E-II ARROW-7 - The ESP Guitar Company


----------



## Konstantine (May 16, 2016)

Looks pretty badass to me. I'm assuming the frets are stainless? Didn't see it in the specs


----------



## metallidude3 (May 16, 2016)

I checked one out at NAMM, I loved it! Although I didn't get to really spend time with it, it was super comfortable. The neck had a little bit of meat to it, but it was still flat. I would absolutely buy one, if I had the funds to do so.


----------



## feraledge (May 16, 2016)

Konstantine said:


> Looks pretty badass to me. I'm assuming the frets are stainless? Didn't see it in the specs



Extremely unlikely that they would put stainless frets on this. It's not really an ESP thing.


----------



## Mathemagician (May 16, 2016)

Unlikely. ^ that guy has it. ESP is generally a conservative Japanese company (see Ibanez taking a decade to add "real pickups" below j-custom).


----------



## Masoo2 (May 16, 2016)

I've been really digging all of these recent E-II 7s with black finishes and the EMG 57/66 pickups (M-II, AJ EC-7, and this).

That being said, I think it came out looking worse than the other two models.

Body binding might help a little though.


----------



## feraledge (May 17, 2016)

^ Have to disagree. I think binding wouldn't look right on the body with the contours. 
But that's one sexy backside...


----------



## Bloody_Inferno (May 17, 2016)

The Arrow is my favorite ESP shape ever. I'm just glad it's no longer Japan exclusive, though I wouldn't mind them bringing the Andromeda bevels on the lower priced models. 

I've got the LTD 6 string version on the way, but slowly taking my time. The store I'm getting it is trying to get me a free case as a token of good will being a loyal customer. They're still trying...  But I'll get it eventually.


----------



## vinniemallet (May 17, 2016)

Not a big a fan of V shapes. :/


----------



## runbirdman (May 17, 2016)

vinniemallet said:


> Not a big a fan of V shapes. :/



I've never been a huge fan of V shapes but the entire aesthetic of the Arrow is cool as hell. It looks like a model where form and function converge to be badass.


----------



## Moltar (May 17, 2016)

I have been waiting years to see a 7 string Arrow especially in this part of the world. Unfortunately I have too many guitars already and just bought a few recently. 

I just really hope they make them for at least a few years so I can pick one up eventually without having to find one used.

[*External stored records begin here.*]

-- ==== Sys2Proof/Laws/Effects.lean ====
section
/-! SUPPORT. What a micro-step of any command can do to the machine, said once: the accesses a bus instance can see, the
writes caller memory can see, and the parts no micro-step touches. -/

namespace Sys2Proof.Machine

/-! ## Accesses -/

/-- One access to an SPI instance by context `c` (R27, R72, R205). -/
inductive SpiAccess (c : Nat) : SpiBus → SpiBus → Prop
  | claim (x : SpiBus) (h : x.inflight = none) : SpiAccess c x { x with inflight := some c }
  | release (x : SpiBus) : SpiAccess c x { x with inflight := none }
  | cr1 (x : SpiBus) (v : Word) (h : x.disablesBusy v = false) : SpiAccess c x (x.writeCr1 v)
  | pins (x : SpiBus) (p : PinState) : SpiAccess c x { x with pins := p }
  | readSr (x : SpiBus) : SpiAccess c x x.readSr.2
  | readDr (x : SpiBus) : SpiAccess c x x.readDr.2
  | writeDr (x : SpiBus) (v : Word) : SpiAccess c x (x.writeDr v)

/-- One access to an I2C instance, or update of its engine state, by context `c` (R27, R32 to R35, R73, R205, R206). The
CR1 writes are read-modify-writes of PE, START, STOP or ACK. -/
inductive I2cAccess (c : Nat) : I2cBus → I2cBus → Prop
  | claim (x : I2cBus) (h : x.inflight = none) : I2cAccess c x { x with inflight := some c }
  | release (x : I2cBus) : I2cAccess c x { x with inflight := none }
  | cr1 (x : I2cBus) (i : Nat) (v : Bool) (h : i ∈ [i2cPE, i2cSTART, i2cSTOP, i2cACK]) :
      I2cAccess c x (x.writeCr1 (putBit x.cr1 i v))
  | cr2 (x : I2cBus) (t : Timing) (h : x.pe = false) : I2cAccess c x (x.writeCr2 t.cr2)
  | ccr (x : I2cBus) (t : Timing) (h : x.pe = false) : I2cAccess c x (x.writeCcr t.ccrReg)
  | trise (x : I2cBus) (t : Timing) (h : x.pe = false) : I2cAccess c x (x.writeTrise t.triseReg)
  | pins (x : I2cBus) (p : PinState) : I2cAccess c x { x with pins := p }
  | scl (x : I2cBus) (v : Bool) : I2cAccess c x { x with gpioScl := v }
  | sda (x : I2cBus) (v : Bool) : I2cAccess c x { x with gpioSda := v }
  | reset (x : I2cBus) : I2cAccess c x x.peripheralReset
  | writeSr1 (x : I2cBus) (v : Word) : I2cAccess c x (x.writeSr1 v)
  | readSr1 (x : I2cBus) : I2cAccess c x x.readSr1.2
  | readSr2 (x : I2cBus) : I2cAccess c x x.readSr2.2
  | readDr (x : I2cBus) : I2cAccess c x x.readDr.2
  | writeDr (x : I2cBus) (v : Word) : I2cAccess c x (x.writeDr v)
  | state (x : I2cBus) (d : DevState) : I2cAccess c x { x with dev := { x.dev with state := d } }
  | flags (x : I2cBus) (v : Word) :
      I2cAccess c x { x with dev := { x.dev with errorFlags := (v &&& errMask).setWidth 16 } }
  | cursor (x : I2cBus) (u : Cursor) : I2cAccess c x { x with dev := { x.dev with cursor := u } }

/-- One write of caller memory that the platform admits (R63, R67). -/
inductive MemAccess (p : Platform) : Memory → Memory → Prop
  | byte (m : Memory) (a : Nat) (v : Byte) (h : allows p a 1 = true) : MemAccess p m (m.write a v)
  | half (m : Memory) (a : Nat) (v : Half) (h : allows p a 2 = true) : MemAccess p m (m.write16 a v)

/-- What a micro-step of a command can do: accesses of bus instances, admitted memory writes and appended records, and of
the contexts only the running one, whose port, snapshot, last read and caller's acts stay. -/
structure ExecEffect (s t : State) : Prop where
  plat   : t.plat = s.plat
  env    : t.env = s.env
  seq    : t.seq = s.seq
  now    : t.now = s.now
  length : t.ctxs.length = s.ctxs.length
  other  : ∀ c, c ≠ s.cur → t.ctxAt c = s.ctxAt c
  caller : t.me.port = s.me.port ∧ t.me.issued = s.me.issued ∧ t.me.lastRead = s.me.lastRead ∧
    t.me.program = s.me.program
  events : s.events <+: t.events
  mem    : Relation.ReflTransGen (MemAccess s.plat) s.mem t.mem
  spi    : ∀ b, Relation.ReflTransGen (SpiAccess s.cur) (s.spiAt b) (t.spiAt b)
  i2c    : ∀ b, Relation.ReflTransGen (I2cAccess s.cur) (s.i2cAt b) (t.i2cAt b)

/-- The environment's choice is the same after a micro-step. -/
theorem ExecEffect.turn_eq {s t : State} (h : ExecEffect s t) : t.turn = s.turn := by
  unfold State.turn; rw [h.env, h.seq]

theorem ExecEffect.cur_eq {s t : State} (h : ExecEffect s t) : t.cur = s.cur := by
  unfold State.cur; rw [h.turn_eq]

theorem ExecEffect.refl (s : State) : ExecEffect s s where
  plat := rfl
  env := rfl
  seq := rfl
  now := rfl
  length := rfl
  other _ _ := rfl
  caller := ⟨rfl, rfl, rfl, rfl⟩
  events := List.prefix_rfl
  mem := .refl
  spi _ := .refl
  i2c _ := .refl

theorem ExecEffect.trans {s t u : State} (h : ExecEffect s t) (g : ExecEffect t u) : ExecEffect s u where
  plat := g.plat.trans h.plat
  env := g.env.trans h.env
  seq := g.seq.trans h.seq
  now := g.now.trans h.now
  length := g.length.trans h.length
  other c hc := (g.other c (h.cur_eq ▸ hc)).trans (h.other c hc)
  caller := ⟨g.caller.1.trans h.caller.1, g.caller.2.1.trans h.caller.2.1,
    g.caller.2.2.1.trans h.caller.2.2.1, g.caller.2.2.2.trans h.caller.2.2.2⟩
  events := h.events.trans g.events
  mem := h.mem.trans (h.plat ▸ g.mem)
  spi b := (h.spi b).trans (h.cur_eq ▸ g.spi b)
  i2c b := (h.i2c b).trans (h.cur_eq ▸ g.i2c b)

/-- Moving the position, writing RES, returning or halting changes only the running context. -/
theorem ExecEffect.setMe {s : State} {x : Ctx}
    (h : x.port = s.me.port ∧ x.issued = s.me.issued ∧ x.lastRead = s.me.lastRead ∧ x.program = s.me.program) :
    ExecEffect s (s.setMe x) where
  plat := rfl
  env := rfl
  seq := rfl
  now := rfl
  length := by simp
  other c hc := State.ctxAt_setMe_other s x hc
  caller := by
    rcases Nat.lt_or_ge s.cur s.ctxs.length with hl | hl
    · simpa [State.me_setMe hl] using h
    · have : s.setMe x = s := by simp [State.setMe, State.setCtx, List.set_eq_of_length_le hl]
      rw [this]
      exact ⟨rfl, rfl, rfl, rfl⟩
  events := List.prefix_rfl
  mem := .refl
  spi _ := .refl
  i2c _ := .refl

theorem ExecEffect.goto (s : State) (p : Pos) : ExecEffect s (s.goto p) := .setMe ⟨rfl, rfl, rfl, rfl⟩

theorem ExecEffect.setRes (s : State) (v : Word) : ExecEffect s (s.setRes v) := .setMe ⟨rfl, rfl, rfl, rfl⟩

theorem ExecEffect.returned (s : State) : ExecEffect s s.returned := .setMe ⟨rfl, rfl, rfl, rfl⟩

theorem ExecEffect.halted (s : State) (k : ErrorKind) : ExecEffect s (s.halted k) := .setMe ⟨rfl, rfl, rfl, rfl⟩

/-- One access of an SPI instance. -/
theorem ExecEffect.setSpi {s : State} {b : BusId} {x : SpiBus} (h : SpiAccess s.cur (s.spiAt b) x) :
    ExecEffect s (s.setSpi b x) where
  plat := rfl
  env := rfl
  seq := rfl
  now := rfl
  length := rfl
  other _ _ := rfl
  caller := ⟨rfl, rfl, rfl, rfl⟩
  events := List.prefix_rfl
  mem := .refl
  spi d := by
    by_cases hd : d = b
    · subst hd; simpa using Relation.ReflTransGen.single h
    · rw [State.spiAt_setSpi_other s x hd]
  i2c _ := .refl

/-- One access of an I2C instance. -/
theorem ExecEffect.setI2c {s : State} {b : BusId} {x : I2cBus} (h : I2cAccess s.cur (s.i2cAt b) x) :
    ExecEffect s (s.setI2c b x) where
  plat := rfl
  env := rfl
  seq := rfl
  now := rfl
  length := rfl
  other _ _ := rfl
  caller := ⟨rfl, rfl, rfl, rfl⟩
  events := List.prefix_rfl
  mem := .refl
  spi _ := .refl
  i2c d := by
    by_cases hd : d = b
    · subst hd; simpa using Relation.ReflTransGen.single h
    · rw [State.i2cAt_setI2c_other s x hd]

/-- Appending records. -/
theorem ExecEffect.emit (s : State) (e : BusEvent) : ExecEffect s (s.emit e) :=
  { ExecEffect.refl s with events := List.prefix_append .. }

/-- One admitted memory write. -/
theorem ExecEffect.setMem {s : State} {m : Memory} (h : MemAccess s.plat s.mem m) : ExecEffect s (s.setMem m) :=
  { ExecEffect.refl s with mem := Relation.ReflTransGen.single h }

/-! ## Outcomes whose next state, if any, is such an effect -/

/-- Every next state of the outcome is a micro-step's effect on `s`. -/
structure Reaches (s : State) (r : Result) : Prop where
  effect : ∀ {t : State}, r = .next t → ExecEffect s t

theorem Reaches.next {s t : State} (h : ExecEffect s t) : Reaches s (.next t) where
  effect e := Host.Outcome.next.inj e ▸ h

theorem Reaches.fault (s : State) (e : Fault) : Reaches s (.fault e) where
  effect h := by cases h

theorem Reaches.refused (s : State) (e : Refusal) : Reaches s (.refused e) where
  effect h := by cases h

I made that mistake though with the Marc Rizzo BC Rich Stealth and now they are tough to find and when they do pop up(there's one on Reverb right now) they are quite expensive and I think its in Russia...


----------



## bloc (May 18, 2016)

Yeah it's the nicest V shape I've ever seen. Pure old school thrash, yet modern looking.


----------



## Spicypickles (May 18, 2016)

^ very nicely said, and right on the money.


----------



## Andromalia (May 18, 2016)

It's a guitar I'd like to see other people playing.


----------



## Mad-Max (May 23, 2016)

Make an LTD version of that with a Hipshot and you have me sold.


----------



## M3CHK1LLA (May 28, 2016)

v's are second only to destroyer/explorer shapes for me, and i just love this.

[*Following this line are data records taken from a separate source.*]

-- ==== Sys2Proof/Tests/Slice0.lean ====
section
/-! SUPPORT. Tests: ill-formed operands refused, a word of every command decoded, single micro-steps with the values of the
spec's own tables and worked examples, and for every statement of Certificates/Slice0/Obligations.lean that has hypotheses
a concrete state that meets them. -/

namespace Sys2Proof.Tests

open Sys2Proof.Machine

/-! ## Well-formedness refuses -/

theorem test_bus_0_ill_formed : (Instr.spiEnd 0).wf = false := by decide
theorem test_bus_4_ill_formed : (Instr.i2cMasterXfer 4).wf = false := by decide
theorem test_mode_4_ill_formed : (Instr.spiBegin 1 4 1 4).wf = false := by decide
theorem test_slave_mode_4_ill_formed : (Instr.spiBeginSlave 2 0 4).wf = false := by decide
theorem test_tier_8_ill_formed : (Instr.spiBaudCalc 2 8).wf = false := by decide
theorem test_tier_7_of_bus_1_ill_formed : (Instr.spiBegin 1 7 1 0).wf = false := by decide
theorem test_remap_of_bus_2_ill_formed : (Instr.i2cMasterEnable 2 0b0100).wf = false := by decide
theorem test_well_formed : (Instr.spiBegin 2 7 1 3).wf = true ∧ (Instr.i2cMasterEnable 1 0b1111).wf = true := by decide

/-! ## Words written out from the encodings of R86 to R91 -/

theorem test_decode_spiBegin :
    decode 0b000_1_0011_00000100_0000_0001_00000001 = .ok (.spiBegin 1 4 1 3) := by rfl
theorem test_decode_spiBeginSlave :
    decode 0b000_0_0010_00000000_0000_0010_00000010 = .ok (.spiBeginSlave 2 0 2) := by rfl
theorem test_decode_spiEnd : decode 0b00000000000000000000_0011_00000011 = .ok (.spiEnd 3) := by rfl
theorem test_decode_spiRead : decode 0b00000000000000000000_0001_00000100 = .ok (.spiRead 1) := by rfl
theorem test_decode_spiWrite : decode 0b00000000000000000000_1111_00000101 = .ok (.spiWrite 15) := by rfl
theorem test_decode_spiTransfer : decode 0b00000000_10100101_0000_0001_00000110 = .ok (.spiTransfer 1 0xA5) := by rfl
theorem test_decode_spiBaudCalc : decode 0b00000000_11111111_0000_0010_00000111 = .ok (.spiBaudCalc 2 255) := by rfl
theorem test_decode_i2cInit : decode 0b00000000000000000000_0001_00010000 = .ok (.i2cInit 1) := by rfl
theorem test_decode_i2cMasterEnable :
    decode 0b000000000000_1001_0000_0001_00010001 = .ok (.i2cMasterEnable 1 0b1001) := by rfl
theorem test_decode_i2cMasterXfer : decode 0b00000000000000000000_0010_00010010 = .ok (.i2cMasterXfer 2) := by rfl
theorem test_decode_i2cBusReset : decode 0b00000000000000000000_0001_00010011 = .ok (.i2cBusReset 1) := by rfl
theorem test_decode_i2cTimingCalc :
    decode 0b000000000000_0011_0000_0010_00010100 = .ok (.i2cTimingCalc 2 0b0011) := by rfl
/-- A set bit that the slave format reserves (TIER), bit 20 of format CF, and an unassigned OP. -/
theorem test_decode_refuses : decode 0x03010202 = .error .reservedBits ∧ decode 0x00100111 = .error .reservedBits ∧
    decode 0x00000115 = .error .illegalOpcode := ⟨rfl, rfl, rfl⟩

/-! ## A small machine -/

/-- A platform with every bus and all of the address space admitted. -/
def bench : Platform where
  highDensity := true
  i2c3Present := true
  spiBase     := { b1 := 0x40013000, b2 := 0x40003800, b3 := 0x40003C00 }
  i2cBase     := { b1 := 0x40005400, b2 := 0x40005800, b3 := 0x40005C00 }
  blockExtra  := 0
  admitted    := [{ base := 0, size := 0x100000000, width := 1 }, { base := 0, size := 0x100000000, width := 2 },
    { base := 0, size := 0x100000000, width := 4 }]

/-- R76 on the bases of R78: disjoint blocks of 0x400 bytes, and no longer disjoint at 0x401. -/
theorem test_blocks_apart : blocksApart bench = true ∧ blocksApart { bench with blockExtra := 0x3DC } = true ∧
    blocksApart { bench with blockExtra := 0x3DD } = false ∧
    blocksApart { bench with i2cBase := bench.spiBase } = false := by decide

/-- An enabled SPI master, TIER 4, mode 0, MSB-first (R120). -/
def spiOn : SpiBus := { SpiBus.reset with cr1 := 0x036C, pins := .spiMaster }

/-- An enabled I2C master in standard mode (R143). -/
def i2cOn : I2cBus :=
  { I2cBus.reset .b1 with
    cr1 := 0x0001, cr2 := 0x24, ccr := 0x00B4, trise := 0x25, pins := .i2cAF false
    gpioScl := true, gpioSda := true, dev := { Dev.reset with state := .idle } }

/-- A context that runs the command word `w` at a position. -/
def running (p : Pos) (w : Word := 0) (arg0 : Word := 0) (arg1 : Word := 0) : Ctx :=
  { Ctx.reset with issued := { cmd := w, arg0 := arg0, arg1 := arg1, arg2 := 0 }, pos := p }

/-- A caller with acts to do and no command running. -/
def calling (acts : List CallerAct) (written : Bool := true) : Ctx :=
  { Ctx.reset with program := acts, resWritten := written, res := 0x77 }

/-- One context, every SPI and every I2C instance the same, and the choice for the coming step. -/
def lab (c : Ctx) (x : SpiBus := spiOn) (y : I2cBus := i2cOn) (m : Memory := []) (turn : Turn := .ofCtx 0)
    (rest : List Turn := []) : State where
  ctxs   := [c]
  spi    := { b1 := x, b2 := x, b3 := x }
  i2c    := { b1 := y, b2 := y, b3 := y }
  now    := 0
  events := []
  mem    := m
  plat   := bench
  env    := turn :: rest
  seq    := 0

theorem lab_runsAt {p : Pos} {w arg0 arg1 : Word} {x : SpiBus} {y : I2cBus} {m : Memory} {rest : List Turn} {bit : Bool} :
    RunsAt (lab (running p w arg0 arg1) x y m (.ofCtx 0 bit) rest) p := ⟨by show 0 < 1; decide, rfl, rfl⟩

i kinda reminds me of my esp custom shop flying a


----------



## Musiscience (May 28, 2016)

M3CHK1LLA said:


> v's are second only to destroyer/explorer shapes for me, and i just love this.
> 
> i kinda reminds me of my esp custom shop flying a



Can I ask for more pictures? The finish looks fantastic!


----------



## morbidus (Jun 1, 2016)

M3CHK1LLA said:


> v's are second only to destroyer/explorer shapes for me, and i just love this.
> 
> i kinda reminds me of my esp custom shop flying a





 That looks so killer!


----------



## Splenetic (Jun 2, 2016)

Moltar said:


> I have been waiting years to see a 7 string Arrow especially in this part of the world. Unfortunately I have too many guitars already and just bought a few recently.
> 
> I just really hope they make them for at least a few years so I can pick one up eventually without having to find one used. I made that mistake though with the Marc Rizzo BC Rich Stealth and now they are tough to find and when they do pop up(there's one on Reverb right now) they are quite expensive and I think its in Russia...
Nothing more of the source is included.